Defendant James E. Bolen testified that he created a trust fund for that portion of the earnings which was to be contributed to the Center. The trust fund agreement, however, was never executed, and James E. Bolen testified that this was due to the plaintiffs’ attorneys’ request to cease and desist from all activities in issue. Testimony in the district court disclosed that money had been tendered to the Center, but was not accepted by its governing board. Also, the district court found that, as of the date [676]*676of the preliminary injunction, the defendants had sold approximately 200 busts and had outstanding orders for 23 more.

On November 21,1980, and December 19, 1980, the plaintiffs demanded that the Bolens cease and desist from further advertisements and sales of the bust, and on December 31, 1980, the plaintiffs filed a complaint in the United States District Court for the Northern District of Georgia. The district court held a hearing on the plaintiffs’ motion for a preliminary injunction and the defendants’ motion to dismiss the complaint. The motion to dismiss was denied and the motion for a preliminary injunction was granted in part and denied in part.
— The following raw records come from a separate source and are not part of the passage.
/-- CXL.mem on a window that the LD's HDM decoders map, out of a halt and a stop: a MemRd or MemRdData within the window of a keyed LD
answers the bytes there, a MemWr stores its bytes and a MemWrPtl the enabled ones, and every other byte of HBM is as it was; MemInv is
answered without data, and MemSpecRd changes nothing; without key material a read answers poison and a write stores nothing; beyond the
window a read answers poison, a write stores nothing, and either counts one against the LD and gives it a record of the address.
HDM_DECODER_COMMIT with one way holds the range, and with any other number only the error. -/
def Obligations.WindowAccesses : Prop :=
  (∀ (a : HostAddr) (s : State) (t : LdId) (off : Nat), cxlUp s = true → hostTarget s a = some (t, off) → memOpen s = true →
    (∀ k, exec (.cxlMemRead a ⟨.memSpecRd, k⟩) s = .next s)
    ∧ (∀ k x y, windowDpa s t off = some x → windowDpa s t (off + k - 1) = some y →
        exec (.cxlMemRead a ⟨.memInv, k⟩) s = .next { s with cxl := {} })
    ∧ ((ten s t).material.isSome = true →
      (∀ kd k x y, kd = .memRd ∨ kd = .memRdData → windowDpa s t off = some x → windowDpa s t (off + k - 1) = some y →
        let v := meterWindow (peerTouch s t off k) t k
        v.mem = s.mem ∧ tvaReads v t off k = tvaReads s t off k
        ∧ (tvaPoisoned v t off k = false →
          exec (.cxlMemRead a ⟨kd, k⟩) s = .next { v with cxl := { bytes := tvaReads s t off k, poison := false } })
        ∧ (tvaPoisoned v t off k = true →
          ∃ n, exec (.cxlMemRead a ⟨kd, k⟩) s = .next n ∧ n.cxl = { bytes := [], poison := true } ∧ n.mem = s.mem
            ∧ rises (fltReg (0x108 + 16 * t.val)) 1 s n))
      ∧ (∀ bs x y, windowDpa s t off = some x → windowDpa s t (off + bs.length - 1) = some y → Inv s →
        (∃ n, exec (.cxlMemWrite a ⟨bs, none⟩) s = .next n ∧ n.cxl = {} ∧ n.mem = (tvaWrites s t off bs).mem
          ∧ ∀ z, (∀ i, i < bs.length → tvaDpa s t (off + i) ≠ some z) → cellRead z n.mem = cellRead z s.mem)
        ∧ ∀ es, ∃ n, exec (.cxlMemWrite a ⟨bs, some es⟩) s = .next n ∧ n.cxl = {}
          ∧ n.mem = ((List.range bs.length).foldl
              (fun m i => if nthD false es i then tvaWrites m t (off + i) [nthD 0 bs i] else m) s).mem
          ∧ ∀ z, (∀ i, i < bs.length → nthD false es i = true → tvaDpa s t (off + i) ≠ some z) → cellRead z n.mem = cellRead z s.mem))
    ∧ ((ten s t).material = none →
      (∀ kd k x y, kd = .memRd ∨ kd = .memRdData → windowDpa s t off = some x → windowDpa s t (off + k - 1) = some y →
        ∃ n, exec (.cxlMemRead a ⟨kd, k⟩) s = .next n ∧ n.cxl = { bytes := [], poison := true } ∧ n.mem = s.mem)
      ∧ (∀ w x y, windowDpa s t off = some x → windowDpa s t (off + w.bytes.length - 1) = some y →
        exec (.cxlMemWrite a w) s = .next { s with cxl := {} }))
    ∧ (windowDpa s t off = none →
      let recorded (n : State) : Prop := n.mem = s.mem ∧ rises (fltReg (0x100 + 16 * t.val)) 1 s n ∧ rises (fltReg 0x020) 1 s n
        ∧ ∃ r : FaultRec, r.cls = 0 ∧ r.code = 0x000E ∧ r.ld = t.val ∧ r.addr = off
          ∧ (ten n t).events = (ten s t).events ++ [faultBytes r]
      (∀ kd k, kd ≠ .memSpecRd →
        ∃ n, exec (.cxlMemRead a ⟨kd, k⟩) s = .next n ∧ n.cxl = { bytes := [], poison := true } ∧ recorded n)
      ∧ (∀ w, ∃ n, exec (.cxlMemWrite a w) s = .next n ∧ n.cxl = {} ∧ recorded n)))
  ∧ ∀ (s : State) (t : LdId) (d : Fin 2) (ways base size : Nat), alive s = true →
      exec (.hdmDecoderCommit t d ways base size) s
        = .next (setTen s t (if ways = 1
            then { ten s t with hdm := (ten s t).hdm.set d.val (some (base, size)), hdmErr := (ten s t).hdmErr.set d.val false }
            else { ten s t with hdmErr := (ten s t).hdmErr.set d.val true }))
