theorem postCompl_keeps {s0 : State} (s : State) (i : Nat) (hk : Keeps s0 s) :
    Keeps s0 (postCompl s i) := by
  unfold postCompl
  repeat' (first
    | with_reducible assumption
    | (extract_lets +onlyGivenNames xv; first
      | (refine keeps_cut (P := Keeps s0 xv) ?_ (fun _ => ?_); unfold xv; clear xv; rotate_left; clear_value xv; rotate_left)
      | clear_value xv)
    | with_reducible apply bumpSeq_keeps
    | with_reducible apply postRecord_keeps
    | with_reducible apply setWork_keeps)

theorem endRequest_keeps {s0 : State} (s : State) (i : Nat) (st : RqState) (status : Nat) (hk : Keeps s0 s) :
    Keeps s0 (endRequest s i st status) := by
  unfold endRequest
  repeat' (first
    | with_reducible assumption
    | (extract_lets +onlyGivenNames xv; first
      | (refine keeps_cut (P := Keeps s0 xv) ?_ (fun _ => ?_); unfold xv; clear xv; rotate_left; clear_value xv; rotate_left)
      | clear_value xv)
    | with_reducible apply postCompl_keeps
    | with_reducible apply releaseBookings_keeps
    | with_reducible apply setEntry_keeps)

theorem failQuiet_keeps {s0 : State} (s : State) (i status : Nat) (hk : Keeps s0 s) :
    Keeps s0 (failQuiet s i status) := by
  unfold failQuiet
  repeat' (first
    | with_reducible assumption
    | (extract_lets +onlyGivenNames xv; first
      | (refine keeps_cut (P := Keeps s0 xv) ?_ (fun _ => ?_); unfold xv; clear xv; rotate_left; clear_value xv; rotate_left)
      | clear_value xv
      | (unfold xv; clear xv))
    | with_reducible apply cutEntryItems_keeps
    | with_reducible apply dropBlocks_keeps
    | with_reducible apply endRequest_keeps)

theorem failRequest_keeps {s0 : State} (s : State) (i status code : Nat) (hk : Keeps s0 s) :
    Keeps s0 (failRequest s i status code) := by
  unfold failRequest
  repeat' (first
    | with_reducible assumption
    | (extract_lets +onlyGivenNames xv; first
      | (refine keeps_cut (P := Keeps s0 xv) ?_ (fun _ => ?_); unfold xv; clear xv; rotate_left; clear_value xv; rotate_left)
      | clear_value xv
      | (unfold xv; clear xv))
    | with_reducible apply failQuiet_keeps
    | with_reducible apply logFault_keeps)

theorem reapWorkAreas_keeps {s0 : State} (s : State) (t : LdId) (hk : Keeps s0 s) :
    Keeps s0 (reapWorkAreas s t) := by
  unfold reapWorkAreas
  repeat' (first
    | with_reducible assumption
    | (extract_lets +onlyGivenNames xv; first
      | (refine keeps_cut (P := Keeps s0 xv) ?_ (fun _ => ?_); unfold xv; clear xv; rotate_left; clear_value xv; rotate_left)
      | clear_value xv)
    | with_reducible apply setTag_keeps
    | with_reducible apply setTen_keeps
    | with_reducible refine keeps_foldl _ ?_ (fun _ _ _ => ?_))

theorem reapAdapters_keeps {s0 : State} (s : State) (hk : Keeps s0 s) :
    Keeps s0 (reapAdapters s) := by
  unfold reapAdapters
  repeat' (first
    | with_reducible assumption
    | (extract_lets +onlyGivenNames xv; first
      | (refine keeps_cut (P := Keeps s0 xv) ?_ (fun _ => ?_); unfold xv; clear xv; rotate_left; clear_value xv; rotate_left)
      | (unfold xv; clear xv))
    | with_reducible apply evictWhere_keeps
    | with_reducible apply setTag_keeps
    | with_reducible refine keeps_foldl _ ?_ (fun _ _ _ => ?_)
    | split
    | (simp -zeta only [↓keeps_mk]; with_reducible refine keeps_upd ?_))

theorem releaseGone_keeps {s0 : State} (s : State) (i : Nat) (hk : Keeps s0 s) :
    Keeps s0 (releaseGone s i) := by
  unfold releaseGone
  repeat' (first
    | with_reducible assumption
    | (extract_lets +onlyGivenNames xv; first
      | (refine keeps_cut (P := Keeps s0 xv) ?_ (fun _ => ?_); unfold xv; clear xv; rotate_left; clear_value xv; rotate_left)
      | clear_value xv)
    | with_reducible apply dropNodes_keeps
    | with_reducible apply pageDrop_keeps
    | with_reducible apply setWork_keeps
    | with_reducible apply writeAbsent_keeps
    | with_reducible refine keeps_foldl _ ?_ (fun _ _ _ => ?_)
    | split)

theorem freeEntry_keeps {s0 : State} (s : State) (i : Nat) (hk : Keeps s0 s) : Keeps s0 (freeEntry s i) := by
  unfold freeEntry
  extract_lets w s1 s2 s3 s4
  have h4 : Keeps s0 s4 :=
    jrnlEnd_keeps _ _ (releaseBookings_keeps _ _ (releaseGone_keeps _ _ (dropBlocks_keeps _ _ _ (dropNodes_keeps _ _ hk))))
  exact reapAdapters_keeps _ ((keeps_mk ..).2 (keepsF_of h4 (FusesGrow.refl _) (fun h _ => h) id id (keysRise_erase _ _) rfl))

theorem countUnreadable_keeps {s0 : State} (s : State) (t : LdId) (v n : Nat) (hk : Keeps s0 s) :
    Keeps s0 (countUnreadable s t v n) := by
  unfold countUnreadable
  repeat' (first
    | with_reducible assumption
    | with_reducible apply logFault_keeps
    | with_reducible apply windowMiss_keeps
    | split)

theorem readRange_keeps {s0 : State} (s : State) (t : LdId) (v n : Nat) (hk : Keeps s0 s) : KeepsP s0 (readRange s t v n) := by
  unfold readRange
  extract_lets s1
  have h1 : Keeps s0 s1 := devTouch_keeps _ _ _ _ hk
  clear_value s1
  split
  · exact keepsP_mk h1
  · exact keepsP_mk (countUnreadable_keeps _ _ _ _ h1)

theorem readInputs_keeps {s0 : State} (s : State) (t : LdId) (r : List Byte) (hk : Keeps s0 s) :
    KeepsP s0 (readInputs s t r) := by
  unfold readInputs
  extract_lets n nb
  have h1 := readRange_keeps s t (fld r 0x10 8) (4 * n) hk
  generalize readRange s t (fld r 0x10 8) (4 * n) = x at h1 ⊢
  obtain ⟨s1, o⟩ := x
  cases o with
  | none => exact h1
  | some a =>
    dsimp only
    split
    · exact h1
    · have h2 := readRange_keeps s1 t (fld r 0x70 8) (4 * n) h1
      generalize readRange s1 t (fld r 0x70 8) (4 * n) = y at h2 ⊢
      obtain ⟨s2, o⟩ := y
      cases o with
      | none => exact h2
      | some b =>
        dsimp only
        have h3 := readRange_keeps s2 t (fld r 0x78 8) (4 * nb) h2
        generalize readRange s2 t (fld r 0x78 8) (4 * nb) = z at h3 ⊢
        obtain ⟨s3, o⟩ := z
        cases o with
        | none => exact h3
        | some c => exact h3
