-- ==== Sys2Proof/Laws/GenKeeps.lean ====
section
/-! SUPPORT. What the definitions of Machine/Gen.lean keep (Laws/Keeps.lean). -/

namespace Sys2Proof.Machine

theorem countTokens_keeps {s0 : State} (s : State) (i : Nat) (toks : List Nat) (hk : Keeps s0 s) :
    Keeps s0 (countTokens s i toks) := by
  unfold countTokens
  repeat' (first
    | with_reducible assumption
    | with_reducible intro _
    | (extract_lets +onlyGivenNames xv; first
      | (refine keeps_cut (P := Keeps s0 xv) ?_ (fun _ => ?_); unfold xv; clear xv; rotate_left; clear_value xv; rotate_left)
      | clear_value xv
      | (unfold xv; clear xv))
    | with_reducible apply setWork_keeps
    | with_reducible apply piecesWrote_keeps)

theorem touchLogits_keeps {s0 : State} (s : State) (i n : Nat) (hk : Keeps s0 s) :
    Keeps s0 (touchLogits s i n) := by
  unfold touchLogits
  repeat' (first
    | with_reducible assumption
    | (extract_lets +onlyGivenNames xv; first
      | (refine keeps_cut (P := Keeps s0 xv) ?_ (fun _ => ?_); unfold xv; clear xv; rotate_left; clear_value xv; rotate_left)
      | clear_value xv
      | (unfold xv; clear xv))
    | with_reducible apply touchAll_keeps
    | with_reducible apply memTouch_keeps)

theorem stampCommit_keeps {s0 : State} (s : State) (i : Nat) (first : Bool) (hk : Keeps s0 s) :
    Keeps s0 (stampCommit s i first) := by
  unfold stampCommit
  repeat' (first
    | with_reducible assumption
    | (extract_lets +onlyGivenNames xv; first
      | (refine keeps_cut (P := Keeps s0 xv) ?_ (fun _ => ?_); unfold xv; clear xv; rotate_left; clear_value xv; rotate_left)
      | clear_value xv)
    | with_reducible apply setEntry_keeps
    | with_reducible apply setWork_keeps
    | split)

theorem hashBlocks_keeps {s0 : State} (s : State) (i : Nat) (hk : Keeps s0 s) :
    Keeps s0 (hashBlocks s i) := by
  unfold hashBlocks
  repeat' (first
    | with_reducible assumption
    | (extract_lets +onlyGivenNames xv; clear_value xv)
    | with_reducible apply putBlock_keeps
    | with_reducible refine keeps_foldl _ ?_ (fun _ _ _ => ?_)
    | split)

theorem insertBlocks_keeps {s0 : State} (s : State) (i old : Nat) (skip : Bool) (hk : Keeps s0 s) :
    Keeps s0 (insertBlocks s i old skip) := by
  unfold insertBlocks
  repeat' (first
    | with_reducible assumption
    | (extract_lets +onlyGivenNames xv; clear_value xv)
    | with_reducible apply insertNode_keeps
    | with_reducible refine keeps_foldl _ ?_ (fun _ _ _ => ?_)
    | split)

theorem streamTokens_keeps {s0 : State} (s : State) (i pos : Nat) (fedTok : Option Nat) (toks : List Nat) (noCand : Bool) (hk : Keeps s0 s) :
    Keeps s0 (streamTokens s i pos fedTok toks noCand) := by
  unfold streamTokens
  repeat' (first
    | with_reducible assumption
    | (extract_lets +onlyGivenNames xv; first
      | (refine keeps_cut (P := Keeps s0 xv) ?_ (fun _ => ?_); unfold xv; clear xv; rotate_left; clear_value xv; rotate_left)
      | (refine keeps_cut (P := KeepsOpt s0 xv) ?_ (fun _ => ?_); unfold xv; clear xv; rotate_left; clear_value xv; rotate_left)
      | clear_value xv
      | (unfold xv; clear xv))
    | with_reducible apply stampCommit_keeps
    | with_reducible apply endRequest_keeps
    | with_reducible apply setEntry_keeps
    | with_reducible apply postRecord_keeps
    | with_reducible apply bumpSeq_keeps
    | with_reducible apply countTokens_keeps
    | with_reducible apply setWork_keeps
    | with_reducible apply hashBlocks_keeps
    | with_reducible apply setValid_keeps
    | split)

theorem poisonFall_keeps {s0 : State} (s : State) (i : Nat) (hk : Keeps s0 s) :
    Keeps s0 (poisonFall s i) := by
  unfold poisonFall
  repeat' (first
    | with_reducible assumption
    | (extract_lets +onlyGivenNames xv; first
      | (refine keeps_cut (P := Keeps s0 xv) ?_ (fun _ => ?_); unfold xv; clear xv; rotate_left; clear_value xv; rotate_left)
      | clear_value xv)
    | with_reducible apply removeSubtree_keeps
    | with_reducible apply setEntry_keeps
    | with_reducible apply setWork_keeps
    | with_reducible refine keeps_foldl _ ?_ (fun _ _ _ => ?_)
    | split)

theorem copyPos_keeps {s0 : State} (s : State) (t : LdId) (i log2 : Nat) (src : List Nat) (sp : Nat) (dst : List Nat) (dp : Nat) (hk : Keeps s0 s) :
    Keeps s0 (copyPos s t i log2 src sp dst dp) := by
  unfold copyPos
  repeat' (first
    | with_reducible assumption
    | (extract_lets +onlyGivenNames xv; clear_value xv)
    | with_reducible apply devTouch_keeps
    | with_reducible apply devWrite_keeps
    | with_reducible refine keeps_foldl _ ?_ (fun _ _ _ => ?_))

theorem makeBranch_keeps {s0 : State} (s : State) (i : Nat) (toks : List Nat) (k : Nat) (hk : Keeps s0 s) :
    Keeps s0 (makeBranch s i toks k) := by
  unfold makeBranch
  repeat' (first
    | with_reducible assumption
    | with_reducible intro _
    | (extract_lets +onlyGivenNames xv; first
      | (refine keeps_cut (P := Keeps s0 xv) ?_ (fun _ => ?_); unfold xv; clear xv; rotate_left; clear_value xv; rotate_left)
      | (refine keeps_cut (P := KeepsOpt s0 xv) ?_ (fun _ => ?_); unfold xv; clear xv; rotate_left; clear_value xv; rotate_left)
      | clear_value xv
      | (unfold xv; clear xv))
    | with_reducible apply setWork_keeps
    | with_reducible apply setEntry_keeps
    | with_reducible apply piecesWrote_keeps
    | with_reducible apply countTokens_keeps
    | with_reducible apply pageRef_keeps
    | with_reducible apply putBlock_keeps
    | with_reducible apply ensureBlocks_keeps
    | with_reducible apply copyPos_keeps
    | with_reducible apply hashBlocks_keeps
    | with_reducible apply setValid_keeps
    | with_reducible apply insertBlocks_keeps
    | with_reducible apply postCompl_keeps
    | with_reducible refine keeps_foldl _ ?_ (fun _ _ _ => ?_)
    | with_reducible refine keeps_foldlP _ ?_ (fun _ _ _ => ?_)
    | split
    | with_reducible refine keepsP_fst ?_
    | (simp -zeta only [↓keeps_mk]; with_reducible refine keeps_upd ?_))

theorem lateCheck_keeps {s0 : State} (s : State) (i : Nat) (hk : Keeps s0 s) :
    Keeps s0 (lateCheck s i) := by
  unfold lateCheck
  repeat' (first
    | with_reducible assumption
    | (extract_lets +onlyGivenNames xv; clear_value xv)
    | with_reducible apply makeLate_keeps
    | split)

theorem firstToken_keeps {s0 : State} (s : State) (i : Nat) (hk : Keeps s0 s) :
    Keeps s0 (firstToken s i) := by
  unfold firstToken
  repeat' (first
    | with_reducible assumption
    | (extract_lets +onlyGivenNames xv; first
      | (refine keeps_cut (P := Keeps s0 xv) ?_ (fun _ => ?_); unfold xv; clear xv; rotate_left; clear_value xv; rotate_left)
      | clear_value xv)
    | with_reducible apply regBump_keeps
    | with_reducible apply setEntry_keeps
    | with_reducible apply setWork_keeps
    | with_reducible apply streamTokens_keeps
    | with_reducible apply touchLogits_keeps
    | split)

theorem dropDone_keeps {s0 : State} (s : State) (i : Nat) (hk : Keeps s0 s) :
    Keeps s0 (dropDone s i) := by
  unfold dropDone
  repeat' (first
    | with_reducible assumption
    | with_reducible intro _
    | (simp -zeta only [↓keeps_mk]; with_reducible refine keeps_upd ?_))

theorem commitChunk_keeps {s0 : State} (s : State) (i : Nat) (hk : Keeps s0 s) :
    Keeps s0 (commitChunk s i) := by
  unfold commitChunk
  repeat' (first
    | with_reducible assumption
    | with_reducible intro _
    | (extract_lets +onlyGivenNames xv; first
      | (refine keeps_cut (P := Keeps s0 xv) ?_ (fun _ => ?_); unfold xv; clear xv; rotate_left; clear_value xv; rotate_left)
      | clear_value xv
      | (unfold xv; clear xv))
    | with_reducible apply setWork_keeps
    | with_reducible apply dropDone_keeps
    | with_reducible apply makeLate_keeps
    | with_reducible apply touchAll_keeps
    | with_reducible apply touchLogits_keeps
    | with_reducible apply failRequest_keeps
    | with_reducible apply poisonFall_keeps
    | with_reducible apply makeBranch_keeps
    | with_reducible apply countTokens_keeps
    | with_reducible apply stampCommit_keeps
    | with_reducible apply dropBlocks_keeps
    | with_reducible apply endRequest_keeps
    | with_reducible apply lateCheck_keeps
    | with_reducible apply freeMgen_keeps
    | with_reducible apply setEntry_keeps
    | with_reducible apply hashBlocks_keeps
    | with_reducible apply setValid_keeps
    | with_reducible apply ensureBlocks_keeps
    | with_reducible apply insertBlocks_keeps
    | with_reducible apply firstToken_keeps
    | with_reducible refine keeps_foldl _ ?_ (fun _ _ _ => ?_)
    | with_reducible refine keeps_foldlP _ ?_ (fun _ _ _ => ?_)
    | split)

theorem setRound_keeps {s0 : State} (s : State) (r : Round) (hk : Keeps s0 s) :
    Keeps s0 (setRound s r) := by
  unfold setRound
  repeat' (first
    | with_reducible assumption
    | (simp -zeta only [↓keeps_mk]; with_reducible refine keeps_upd ?_))

theorem sampleRound_keeps {s0 : State} (s : State) (r : Round) (hk : Keeps s0 s) :
    Keeps s0 (sampleRound s r) := by
  unfold sampleRound
  repeat' (first
    | with_reducible assumption
    | (extract_lets +onlyGivenNames xv; first
      | (refine keeps_cut (P := Keeps s0 xv) ?_ (fun _ => ?_); unfold xv; clear xv; rotate_left; clear_value xv; rotate_left)
      | clear_value xv)
    | with_reducible apply regBump_keeps
    | with_reducible apply setRound_keeps
    | with_reducible apply touchLogits_keeps
    | with_reducible refine keeps_foldl _ ?_ (fun _ _ _ => ?_))

theorem execRoundSample_keeps {s0 : State} (n : Nat) (s : State) (hk : Keeps s0 s) :
    KeepsOut s0 (execRoundSample n s) := by
  unfold execRoundSample
  repeat' (first
    | with_reducible assumption
    | with_reducible refine keepsOut_next ?_
    | with_reducible apply sampleRound_keeps
    | split)

theorem commitSeat_keeps {s0 : State} (s : State) (o : SeatOut) (hk : Keeps s0 s) :
    Keeps s0 (commitSeat s o) := by
  unfold commitSeat
  repeat' (first
    | with_reducible assumption
    | (extract_lets +onlyGivenNames xv; first
      | (refine keeps_cut (P := Keeps s0 xv) ?_ (fun _ => ?_); unfold xv; clear xv; rotate_left; clear_value xv; rotate_left)
      | clear_value xv
      | (unfold xv; clear xv))
    | with_reducible apply regBump_keeps
    | with_reducible apply failRequest_keeps
    | with_reducible apply makeLate_keeps
    | with_reducible apply setEntry_keeps
    | with_reducible apply setWork_keeps
    | with_reducible apply ensureBlocks_keeps
    | with_reducible apply streamTokens_keeps
    | split)

theorem commitRound_keeps {s0 : State} (s : State) (r : Round) (hk : Keeps s0 s) :
    Keeps s0 (commitRound s r) := by
  unfold commitRound
  repeat' (first
    | with_reducible assumption
    | with_reducible intro _
    | (extract_lets +onlyGivenNames xv; first
      | (refine keeps_cut (P := Keeps s0 xv) ?_ (fun _ => ?_); unfold xv; clear xv; rotate_left; clear_value xv; rotate_left)
      | (refine keeps_cut (P := KeepsOpt s0 xv) ?_ (fun _ => ?_); unfold xv; clear xv; rotate_left; clear_value xv; rotate_left)
      | clear_value xv
      | (unfold xv; clear xv))
    | with_reducible apply freeMgen_keeps
    | with_reducible apply regBump_keeps
    | with_reducible apply failRequest_keeps
    | with_reducible apply failQuiet_keeps
    | with_reducible apply commitSeat_keeps
    | with_reducible refine keeps_foldl _ ?_ (fun _ _ _ => ?_)
    | with_reducible refine keeps_foldlP _ ?_ (fun _ _ _ => ?_)
    | split
    | with_reducible refine keepsP_fst ?_
    | (simp -zeta only [↓keeps_mk]; with_reducible refine keeps_upd ?_))

theorem execRoundCommit_keeps {s0 : State} (n : Nat) (s : State) (hk : Keeps s0 s) :
    KeepsOut s0 (execRoundCommit n s) := by
  unfold execRoundCommit
  repeat' (first
    | with_reducible assumption
    | with_reducible refine keepsOut_next ?_
    | with_reducible apply commitRound_keeps
    | split)

theorem execStallLimit_keeps {s0 : State} (i : Fin 4096) (s : State) (hk : Keeps s0 s) :
    KeepsOut s0 (execStallLimit i s) := by
  unfold execStallLimit
  repeat' (first
    | with_reducible assumption
    | with_reducible intro _
    | (extract_lets +onlyGivenNames xv; first
      | (refine keeps_cut (P := Keeps s0 xv) ?_ (fun _ => ?_); unfold xv; clear xv; rotate_left; clear_value xv; rotate_left)
      | (refine keeps_cut (P := KeepsOpt s0 xv) ?_ (fun _ => ?_); unfold xv; clear xv; rotate_left; clear_value xv; rotate_left)
      | clear_value xv
      | (unfold xv; clear xv))
    | with_reducible refine keepsOut_next ?_
    | with_reducible exact keepsOut_fault _
    | with_reducible exact keepsOut_refused _
    | with_reducible apply failRequest_keeps
    | with_reducible apply failQuiet_keeps
    | with_reducible refine keeps_foldl _ ?_ (fun _ _ _ => ?_)
    | with_reducible refine keeps_foldlP _ ?_ (fun _ _ _ => ?_)
    | split
    | (simp -zeta only [↓keeps_mk]; with_reducible refine keeps_upd ?_))

end Sys2Proof.Machine
end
The motion for an injunction sought (1) an end to the use of the Center’s name in advertising and marketing the busts, (2) restraint of any further copyright infringement and (3) an end to the manufacture and sale of the plastic busts. The defendants agreed to discontinue the use of the Center’s name in further promotion. Therefore, the court granted this part of the injunction. The district court found that the defendants had infringed the King copyrights and enjoined all further use of the copyrighted material.

In ruling on the third request for injunction, the court confronted the plaintiffs’ claim that the manufacture and sale of the busts violated Dr. King’s right of publicity which had passed to his heirs upon Dr. King’s death. The defendants contended that no such right existed, and hence, an injunction should not issue. The district court concluded that it was not necessary to determine whether the “right of publicity” was devisable in Georgia because Dr. King did not commercially exploit this right during his lifetime. As found by the district court, the evidence of exploitation by Dr. King came from his sister’s affidavit which stated that he had received “thousands of dollars in the form of honorariums from the use of his name, likeness, literary compositions, and speeches.” The district court further found that “Dr. King apparently sold his copyrights in several speeches to Motown Records Corporation.” Martin Luther King, Jr. Center for Social Change, Inc. v. American Heritage Products, Inc., 508 F.Supp. 854 (N.D.Ga.1981).